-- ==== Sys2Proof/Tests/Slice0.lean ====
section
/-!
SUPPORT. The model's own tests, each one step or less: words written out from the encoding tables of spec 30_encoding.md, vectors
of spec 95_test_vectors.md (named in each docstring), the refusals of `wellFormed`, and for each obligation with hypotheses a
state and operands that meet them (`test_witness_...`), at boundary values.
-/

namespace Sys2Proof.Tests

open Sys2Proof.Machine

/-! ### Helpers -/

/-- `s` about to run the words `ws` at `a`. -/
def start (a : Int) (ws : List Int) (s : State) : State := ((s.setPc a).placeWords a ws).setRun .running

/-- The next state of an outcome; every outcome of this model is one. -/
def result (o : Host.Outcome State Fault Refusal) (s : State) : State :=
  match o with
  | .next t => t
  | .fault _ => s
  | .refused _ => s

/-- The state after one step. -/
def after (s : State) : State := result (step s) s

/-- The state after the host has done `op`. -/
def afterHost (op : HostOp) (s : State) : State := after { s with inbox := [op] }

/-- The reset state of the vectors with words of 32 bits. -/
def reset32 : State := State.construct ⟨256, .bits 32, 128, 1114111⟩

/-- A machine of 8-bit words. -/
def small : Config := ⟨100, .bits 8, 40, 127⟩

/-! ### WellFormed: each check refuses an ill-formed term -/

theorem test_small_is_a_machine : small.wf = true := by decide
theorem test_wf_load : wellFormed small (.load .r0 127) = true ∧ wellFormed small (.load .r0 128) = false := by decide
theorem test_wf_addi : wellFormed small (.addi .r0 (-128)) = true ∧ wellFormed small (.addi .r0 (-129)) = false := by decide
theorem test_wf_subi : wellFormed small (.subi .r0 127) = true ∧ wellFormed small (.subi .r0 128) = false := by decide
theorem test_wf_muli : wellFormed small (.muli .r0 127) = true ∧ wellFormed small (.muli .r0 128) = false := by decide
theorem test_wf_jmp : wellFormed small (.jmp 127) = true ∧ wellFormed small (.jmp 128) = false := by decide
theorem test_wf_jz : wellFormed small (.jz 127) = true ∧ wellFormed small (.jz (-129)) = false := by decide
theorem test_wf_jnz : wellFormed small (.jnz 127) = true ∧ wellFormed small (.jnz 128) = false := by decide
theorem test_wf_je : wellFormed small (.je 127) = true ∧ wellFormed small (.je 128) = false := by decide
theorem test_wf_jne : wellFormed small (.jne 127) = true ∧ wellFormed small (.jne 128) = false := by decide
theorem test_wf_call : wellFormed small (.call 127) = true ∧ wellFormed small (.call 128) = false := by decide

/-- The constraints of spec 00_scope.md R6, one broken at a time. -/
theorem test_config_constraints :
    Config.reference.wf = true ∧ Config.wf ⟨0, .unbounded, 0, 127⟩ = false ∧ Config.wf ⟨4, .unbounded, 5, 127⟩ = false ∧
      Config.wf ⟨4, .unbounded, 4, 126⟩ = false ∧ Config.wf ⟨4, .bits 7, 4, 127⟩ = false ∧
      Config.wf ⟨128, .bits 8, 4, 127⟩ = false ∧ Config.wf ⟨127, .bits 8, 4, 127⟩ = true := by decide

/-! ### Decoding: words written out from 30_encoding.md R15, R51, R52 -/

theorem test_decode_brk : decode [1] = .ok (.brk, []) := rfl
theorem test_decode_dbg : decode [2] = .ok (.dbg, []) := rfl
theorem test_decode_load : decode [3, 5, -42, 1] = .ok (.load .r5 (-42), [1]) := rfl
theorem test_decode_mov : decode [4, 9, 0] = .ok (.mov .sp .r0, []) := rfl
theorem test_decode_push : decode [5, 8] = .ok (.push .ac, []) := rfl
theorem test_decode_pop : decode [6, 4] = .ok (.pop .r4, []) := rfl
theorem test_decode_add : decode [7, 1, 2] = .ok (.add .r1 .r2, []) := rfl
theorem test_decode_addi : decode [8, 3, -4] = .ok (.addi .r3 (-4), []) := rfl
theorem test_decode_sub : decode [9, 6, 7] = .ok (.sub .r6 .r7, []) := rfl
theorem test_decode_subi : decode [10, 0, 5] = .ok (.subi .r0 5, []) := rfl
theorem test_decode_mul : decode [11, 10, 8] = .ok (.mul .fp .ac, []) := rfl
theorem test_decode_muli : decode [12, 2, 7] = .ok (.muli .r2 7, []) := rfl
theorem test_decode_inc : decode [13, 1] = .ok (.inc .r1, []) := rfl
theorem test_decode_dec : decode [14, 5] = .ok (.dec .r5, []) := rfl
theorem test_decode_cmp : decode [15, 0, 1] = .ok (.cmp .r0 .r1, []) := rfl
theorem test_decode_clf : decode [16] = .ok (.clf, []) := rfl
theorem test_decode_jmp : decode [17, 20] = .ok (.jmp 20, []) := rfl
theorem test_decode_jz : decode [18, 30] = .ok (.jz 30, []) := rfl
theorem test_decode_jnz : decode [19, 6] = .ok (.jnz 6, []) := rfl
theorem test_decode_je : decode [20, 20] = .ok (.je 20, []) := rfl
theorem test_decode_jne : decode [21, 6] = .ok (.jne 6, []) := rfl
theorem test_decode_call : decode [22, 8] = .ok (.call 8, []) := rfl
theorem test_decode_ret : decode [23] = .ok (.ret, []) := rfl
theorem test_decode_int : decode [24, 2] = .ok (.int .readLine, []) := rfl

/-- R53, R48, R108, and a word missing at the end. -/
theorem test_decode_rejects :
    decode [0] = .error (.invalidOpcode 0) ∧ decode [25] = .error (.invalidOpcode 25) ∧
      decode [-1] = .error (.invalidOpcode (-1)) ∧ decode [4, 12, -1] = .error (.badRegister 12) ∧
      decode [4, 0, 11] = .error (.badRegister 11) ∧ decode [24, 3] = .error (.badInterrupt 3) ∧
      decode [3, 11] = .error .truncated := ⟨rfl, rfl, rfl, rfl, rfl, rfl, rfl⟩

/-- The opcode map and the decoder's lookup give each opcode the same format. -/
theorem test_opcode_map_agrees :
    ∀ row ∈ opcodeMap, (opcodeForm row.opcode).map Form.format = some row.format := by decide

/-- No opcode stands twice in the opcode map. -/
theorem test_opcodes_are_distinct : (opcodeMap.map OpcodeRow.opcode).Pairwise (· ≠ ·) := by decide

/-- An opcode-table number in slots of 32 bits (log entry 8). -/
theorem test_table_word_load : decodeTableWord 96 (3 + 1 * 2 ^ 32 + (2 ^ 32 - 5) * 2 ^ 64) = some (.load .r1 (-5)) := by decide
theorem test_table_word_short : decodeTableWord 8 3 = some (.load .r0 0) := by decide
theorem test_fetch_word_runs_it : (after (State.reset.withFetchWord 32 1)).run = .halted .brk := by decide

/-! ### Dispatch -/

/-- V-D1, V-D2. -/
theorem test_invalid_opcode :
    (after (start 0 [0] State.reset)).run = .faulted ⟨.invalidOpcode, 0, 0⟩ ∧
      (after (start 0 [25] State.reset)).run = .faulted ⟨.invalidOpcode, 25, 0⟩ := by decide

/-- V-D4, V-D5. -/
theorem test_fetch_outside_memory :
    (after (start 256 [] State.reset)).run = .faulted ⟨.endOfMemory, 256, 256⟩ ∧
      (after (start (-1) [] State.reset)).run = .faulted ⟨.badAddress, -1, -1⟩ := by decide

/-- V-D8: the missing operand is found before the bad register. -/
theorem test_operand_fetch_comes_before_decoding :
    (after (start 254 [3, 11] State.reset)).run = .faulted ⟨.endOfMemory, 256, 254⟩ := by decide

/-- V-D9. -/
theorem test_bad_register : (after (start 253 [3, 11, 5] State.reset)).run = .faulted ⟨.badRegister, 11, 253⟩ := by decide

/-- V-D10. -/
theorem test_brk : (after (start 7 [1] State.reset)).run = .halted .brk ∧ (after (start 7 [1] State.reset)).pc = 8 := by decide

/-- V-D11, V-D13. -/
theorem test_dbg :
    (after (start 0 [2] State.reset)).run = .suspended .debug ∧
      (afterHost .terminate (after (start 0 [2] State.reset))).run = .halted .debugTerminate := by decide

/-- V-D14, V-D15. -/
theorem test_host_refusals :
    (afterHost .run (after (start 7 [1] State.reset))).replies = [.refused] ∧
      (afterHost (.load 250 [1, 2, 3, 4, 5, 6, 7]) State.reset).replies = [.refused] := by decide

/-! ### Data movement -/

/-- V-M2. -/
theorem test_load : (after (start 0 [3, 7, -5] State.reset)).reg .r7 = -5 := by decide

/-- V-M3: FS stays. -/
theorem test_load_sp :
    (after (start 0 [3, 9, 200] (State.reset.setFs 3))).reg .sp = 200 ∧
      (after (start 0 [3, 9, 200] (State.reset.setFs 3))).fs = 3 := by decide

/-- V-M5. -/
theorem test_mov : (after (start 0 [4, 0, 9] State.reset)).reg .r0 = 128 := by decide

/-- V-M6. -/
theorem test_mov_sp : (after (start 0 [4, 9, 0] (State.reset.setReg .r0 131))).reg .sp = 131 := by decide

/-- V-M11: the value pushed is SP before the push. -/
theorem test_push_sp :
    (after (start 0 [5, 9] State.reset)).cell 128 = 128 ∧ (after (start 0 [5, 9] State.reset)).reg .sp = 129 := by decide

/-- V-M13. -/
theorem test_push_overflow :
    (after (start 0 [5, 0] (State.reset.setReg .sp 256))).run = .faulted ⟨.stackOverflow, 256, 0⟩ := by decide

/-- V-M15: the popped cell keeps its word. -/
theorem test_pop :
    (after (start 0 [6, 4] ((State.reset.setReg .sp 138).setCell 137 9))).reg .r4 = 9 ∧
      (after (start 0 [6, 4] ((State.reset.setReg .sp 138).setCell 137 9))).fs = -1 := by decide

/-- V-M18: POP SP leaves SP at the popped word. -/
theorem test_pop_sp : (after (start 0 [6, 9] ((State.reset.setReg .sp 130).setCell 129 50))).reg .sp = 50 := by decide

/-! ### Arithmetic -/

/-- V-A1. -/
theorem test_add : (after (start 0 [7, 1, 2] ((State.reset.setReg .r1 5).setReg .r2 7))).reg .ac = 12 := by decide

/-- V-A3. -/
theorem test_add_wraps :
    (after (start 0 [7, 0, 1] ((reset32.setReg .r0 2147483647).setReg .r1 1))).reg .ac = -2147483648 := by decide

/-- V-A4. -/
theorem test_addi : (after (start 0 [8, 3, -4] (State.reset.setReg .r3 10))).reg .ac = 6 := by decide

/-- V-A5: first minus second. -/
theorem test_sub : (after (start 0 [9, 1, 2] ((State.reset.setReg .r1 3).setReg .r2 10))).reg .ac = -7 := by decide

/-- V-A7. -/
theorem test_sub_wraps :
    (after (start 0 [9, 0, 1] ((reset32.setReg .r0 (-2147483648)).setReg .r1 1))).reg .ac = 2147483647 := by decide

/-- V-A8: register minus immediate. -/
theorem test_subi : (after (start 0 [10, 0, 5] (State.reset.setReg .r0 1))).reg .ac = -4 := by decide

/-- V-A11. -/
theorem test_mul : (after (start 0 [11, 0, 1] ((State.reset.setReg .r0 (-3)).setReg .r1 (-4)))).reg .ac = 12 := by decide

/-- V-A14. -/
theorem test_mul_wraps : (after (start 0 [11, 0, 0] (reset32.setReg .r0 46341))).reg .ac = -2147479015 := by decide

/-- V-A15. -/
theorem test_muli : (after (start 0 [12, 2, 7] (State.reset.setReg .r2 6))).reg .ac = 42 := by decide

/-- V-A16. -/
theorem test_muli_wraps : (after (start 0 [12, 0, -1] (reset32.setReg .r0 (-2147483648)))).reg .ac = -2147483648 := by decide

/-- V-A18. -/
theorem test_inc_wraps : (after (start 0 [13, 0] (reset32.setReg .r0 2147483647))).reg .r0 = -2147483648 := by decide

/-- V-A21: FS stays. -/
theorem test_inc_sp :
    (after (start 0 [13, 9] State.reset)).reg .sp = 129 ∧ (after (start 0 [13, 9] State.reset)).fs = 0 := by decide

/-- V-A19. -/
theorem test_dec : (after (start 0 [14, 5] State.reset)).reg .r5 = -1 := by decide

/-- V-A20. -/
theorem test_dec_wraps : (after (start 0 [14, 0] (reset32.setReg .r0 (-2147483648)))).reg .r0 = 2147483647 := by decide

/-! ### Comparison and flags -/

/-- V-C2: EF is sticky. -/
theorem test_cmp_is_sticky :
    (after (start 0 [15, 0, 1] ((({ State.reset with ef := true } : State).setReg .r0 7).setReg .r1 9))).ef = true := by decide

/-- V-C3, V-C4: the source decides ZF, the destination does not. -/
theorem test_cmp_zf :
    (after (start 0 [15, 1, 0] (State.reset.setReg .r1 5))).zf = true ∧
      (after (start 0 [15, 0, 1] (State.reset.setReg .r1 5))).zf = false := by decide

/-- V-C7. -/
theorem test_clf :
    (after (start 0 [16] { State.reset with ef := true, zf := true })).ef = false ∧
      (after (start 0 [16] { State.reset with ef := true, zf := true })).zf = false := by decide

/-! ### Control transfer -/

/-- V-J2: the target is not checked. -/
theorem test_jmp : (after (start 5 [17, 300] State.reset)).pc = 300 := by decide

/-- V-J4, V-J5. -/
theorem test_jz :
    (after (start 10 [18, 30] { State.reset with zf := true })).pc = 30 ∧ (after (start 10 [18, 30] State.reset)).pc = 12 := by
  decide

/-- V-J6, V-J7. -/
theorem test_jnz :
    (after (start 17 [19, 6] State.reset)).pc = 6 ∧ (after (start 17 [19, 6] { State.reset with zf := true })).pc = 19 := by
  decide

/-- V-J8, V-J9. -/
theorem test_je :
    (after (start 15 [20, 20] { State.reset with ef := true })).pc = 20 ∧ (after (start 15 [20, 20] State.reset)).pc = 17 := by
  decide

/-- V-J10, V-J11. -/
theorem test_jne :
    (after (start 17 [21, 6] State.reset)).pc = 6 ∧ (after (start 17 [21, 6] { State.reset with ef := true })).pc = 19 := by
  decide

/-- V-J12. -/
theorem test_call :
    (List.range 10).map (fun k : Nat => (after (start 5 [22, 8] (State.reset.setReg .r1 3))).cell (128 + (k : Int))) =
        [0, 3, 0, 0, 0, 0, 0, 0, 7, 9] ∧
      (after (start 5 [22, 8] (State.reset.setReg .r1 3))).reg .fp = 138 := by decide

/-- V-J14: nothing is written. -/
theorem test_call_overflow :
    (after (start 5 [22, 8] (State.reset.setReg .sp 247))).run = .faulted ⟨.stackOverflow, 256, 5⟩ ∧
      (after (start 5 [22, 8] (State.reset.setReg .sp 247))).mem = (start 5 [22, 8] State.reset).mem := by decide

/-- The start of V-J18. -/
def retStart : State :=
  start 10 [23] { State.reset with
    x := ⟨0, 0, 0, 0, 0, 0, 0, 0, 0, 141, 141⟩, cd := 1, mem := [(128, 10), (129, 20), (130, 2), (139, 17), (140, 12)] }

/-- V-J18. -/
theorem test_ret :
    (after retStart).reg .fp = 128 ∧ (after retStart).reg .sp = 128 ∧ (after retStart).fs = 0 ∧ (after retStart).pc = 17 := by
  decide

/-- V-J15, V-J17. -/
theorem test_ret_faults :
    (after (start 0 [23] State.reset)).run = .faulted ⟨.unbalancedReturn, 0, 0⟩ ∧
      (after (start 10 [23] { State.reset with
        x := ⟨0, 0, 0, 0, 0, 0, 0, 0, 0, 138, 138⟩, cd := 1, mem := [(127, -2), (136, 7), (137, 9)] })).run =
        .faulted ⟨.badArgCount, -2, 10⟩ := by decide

○ ○ ○

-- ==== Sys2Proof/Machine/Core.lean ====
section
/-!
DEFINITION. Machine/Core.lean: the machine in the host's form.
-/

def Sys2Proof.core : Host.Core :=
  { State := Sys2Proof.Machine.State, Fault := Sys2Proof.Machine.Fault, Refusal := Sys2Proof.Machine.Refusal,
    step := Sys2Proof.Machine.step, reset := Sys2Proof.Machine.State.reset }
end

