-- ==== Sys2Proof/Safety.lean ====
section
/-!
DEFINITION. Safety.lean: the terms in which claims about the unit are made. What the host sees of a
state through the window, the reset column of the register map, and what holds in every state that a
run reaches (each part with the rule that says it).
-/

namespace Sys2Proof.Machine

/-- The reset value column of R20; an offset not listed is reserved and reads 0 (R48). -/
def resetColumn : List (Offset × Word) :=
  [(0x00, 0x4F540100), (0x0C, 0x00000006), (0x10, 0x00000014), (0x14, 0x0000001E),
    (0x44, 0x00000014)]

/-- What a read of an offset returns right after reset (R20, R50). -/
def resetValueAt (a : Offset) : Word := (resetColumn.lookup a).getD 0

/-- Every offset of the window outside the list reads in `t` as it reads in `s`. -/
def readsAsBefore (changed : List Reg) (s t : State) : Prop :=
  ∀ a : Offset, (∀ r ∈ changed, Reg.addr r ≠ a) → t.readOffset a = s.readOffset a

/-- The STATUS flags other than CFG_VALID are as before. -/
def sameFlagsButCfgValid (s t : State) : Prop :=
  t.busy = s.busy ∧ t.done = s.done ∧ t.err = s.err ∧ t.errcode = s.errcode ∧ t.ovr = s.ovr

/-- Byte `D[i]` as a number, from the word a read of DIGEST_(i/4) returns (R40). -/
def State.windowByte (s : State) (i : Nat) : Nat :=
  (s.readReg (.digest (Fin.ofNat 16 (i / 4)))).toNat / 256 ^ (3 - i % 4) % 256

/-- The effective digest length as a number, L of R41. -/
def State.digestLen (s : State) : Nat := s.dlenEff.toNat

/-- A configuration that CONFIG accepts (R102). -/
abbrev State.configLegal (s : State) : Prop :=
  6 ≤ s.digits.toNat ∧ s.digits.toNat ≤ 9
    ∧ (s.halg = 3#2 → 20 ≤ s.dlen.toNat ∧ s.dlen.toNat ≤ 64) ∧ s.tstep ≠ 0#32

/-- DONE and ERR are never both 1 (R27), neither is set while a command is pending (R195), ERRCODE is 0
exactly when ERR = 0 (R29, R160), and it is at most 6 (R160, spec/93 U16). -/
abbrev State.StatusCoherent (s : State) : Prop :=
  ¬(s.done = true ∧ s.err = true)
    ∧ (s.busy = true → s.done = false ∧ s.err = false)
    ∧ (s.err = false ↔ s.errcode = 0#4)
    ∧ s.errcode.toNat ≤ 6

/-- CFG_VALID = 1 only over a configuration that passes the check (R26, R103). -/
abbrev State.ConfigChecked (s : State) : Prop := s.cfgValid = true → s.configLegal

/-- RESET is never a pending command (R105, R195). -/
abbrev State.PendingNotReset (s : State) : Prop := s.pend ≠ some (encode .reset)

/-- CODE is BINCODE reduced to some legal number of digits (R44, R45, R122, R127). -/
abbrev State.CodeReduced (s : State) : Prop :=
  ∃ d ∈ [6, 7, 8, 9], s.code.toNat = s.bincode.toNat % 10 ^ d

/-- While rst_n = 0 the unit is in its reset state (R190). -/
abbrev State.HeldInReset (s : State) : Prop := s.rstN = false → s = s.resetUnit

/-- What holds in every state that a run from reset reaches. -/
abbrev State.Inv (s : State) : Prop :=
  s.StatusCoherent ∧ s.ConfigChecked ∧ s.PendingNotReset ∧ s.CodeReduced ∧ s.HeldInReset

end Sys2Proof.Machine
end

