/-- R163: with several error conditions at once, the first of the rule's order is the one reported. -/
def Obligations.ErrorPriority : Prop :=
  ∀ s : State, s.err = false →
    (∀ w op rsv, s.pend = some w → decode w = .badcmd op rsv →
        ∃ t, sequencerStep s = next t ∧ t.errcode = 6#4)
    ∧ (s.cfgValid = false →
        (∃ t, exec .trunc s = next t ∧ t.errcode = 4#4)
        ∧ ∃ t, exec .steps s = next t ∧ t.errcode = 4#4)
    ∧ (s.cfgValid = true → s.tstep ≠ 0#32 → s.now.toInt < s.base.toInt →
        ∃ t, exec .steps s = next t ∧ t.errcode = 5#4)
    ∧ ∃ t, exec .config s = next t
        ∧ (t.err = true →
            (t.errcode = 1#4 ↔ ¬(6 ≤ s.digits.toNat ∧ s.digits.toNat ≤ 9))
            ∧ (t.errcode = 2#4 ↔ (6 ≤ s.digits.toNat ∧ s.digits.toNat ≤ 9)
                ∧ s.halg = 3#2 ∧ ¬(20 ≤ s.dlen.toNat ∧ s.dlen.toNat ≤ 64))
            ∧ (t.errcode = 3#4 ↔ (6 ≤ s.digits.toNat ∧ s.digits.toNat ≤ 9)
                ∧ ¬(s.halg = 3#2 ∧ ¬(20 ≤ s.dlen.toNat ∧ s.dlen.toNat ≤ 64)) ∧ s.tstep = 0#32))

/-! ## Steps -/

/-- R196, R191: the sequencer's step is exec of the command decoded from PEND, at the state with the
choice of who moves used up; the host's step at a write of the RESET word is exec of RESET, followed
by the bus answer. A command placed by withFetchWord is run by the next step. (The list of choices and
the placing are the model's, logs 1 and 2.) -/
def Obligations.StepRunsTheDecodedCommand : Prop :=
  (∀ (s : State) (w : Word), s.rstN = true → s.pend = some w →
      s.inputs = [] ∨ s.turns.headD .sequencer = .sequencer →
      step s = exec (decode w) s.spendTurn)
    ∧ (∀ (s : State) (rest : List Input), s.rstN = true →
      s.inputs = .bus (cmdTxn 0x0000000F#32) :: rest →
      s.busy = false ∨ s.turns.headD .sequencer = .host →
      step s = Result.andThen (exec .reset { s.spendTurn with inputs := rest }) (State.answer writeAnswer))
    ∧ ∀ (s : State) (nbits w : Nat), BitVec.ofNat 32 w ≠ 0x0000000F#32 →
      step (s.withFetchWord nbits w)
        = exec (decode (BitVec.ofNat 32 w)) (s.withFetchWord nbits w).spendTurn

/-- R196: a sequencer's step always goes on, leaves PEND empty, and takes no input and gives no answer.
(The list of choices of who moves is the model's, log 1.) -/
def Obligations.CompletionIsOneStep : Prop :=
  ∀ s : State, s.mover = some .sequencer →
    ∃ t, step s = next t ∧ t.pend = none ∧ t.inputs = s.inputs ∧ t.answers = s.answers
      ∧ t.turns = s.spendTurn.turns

○ ○ ○

→ What is expected: What is needed is every line from the data above that includes the string "configuration", copied out.

→ Answer section:
/-- A configuration that CONFIG accepts (R102). -/
/-- CFG_VALID = 1 only over a configuration that passes the check (R26, R103). -/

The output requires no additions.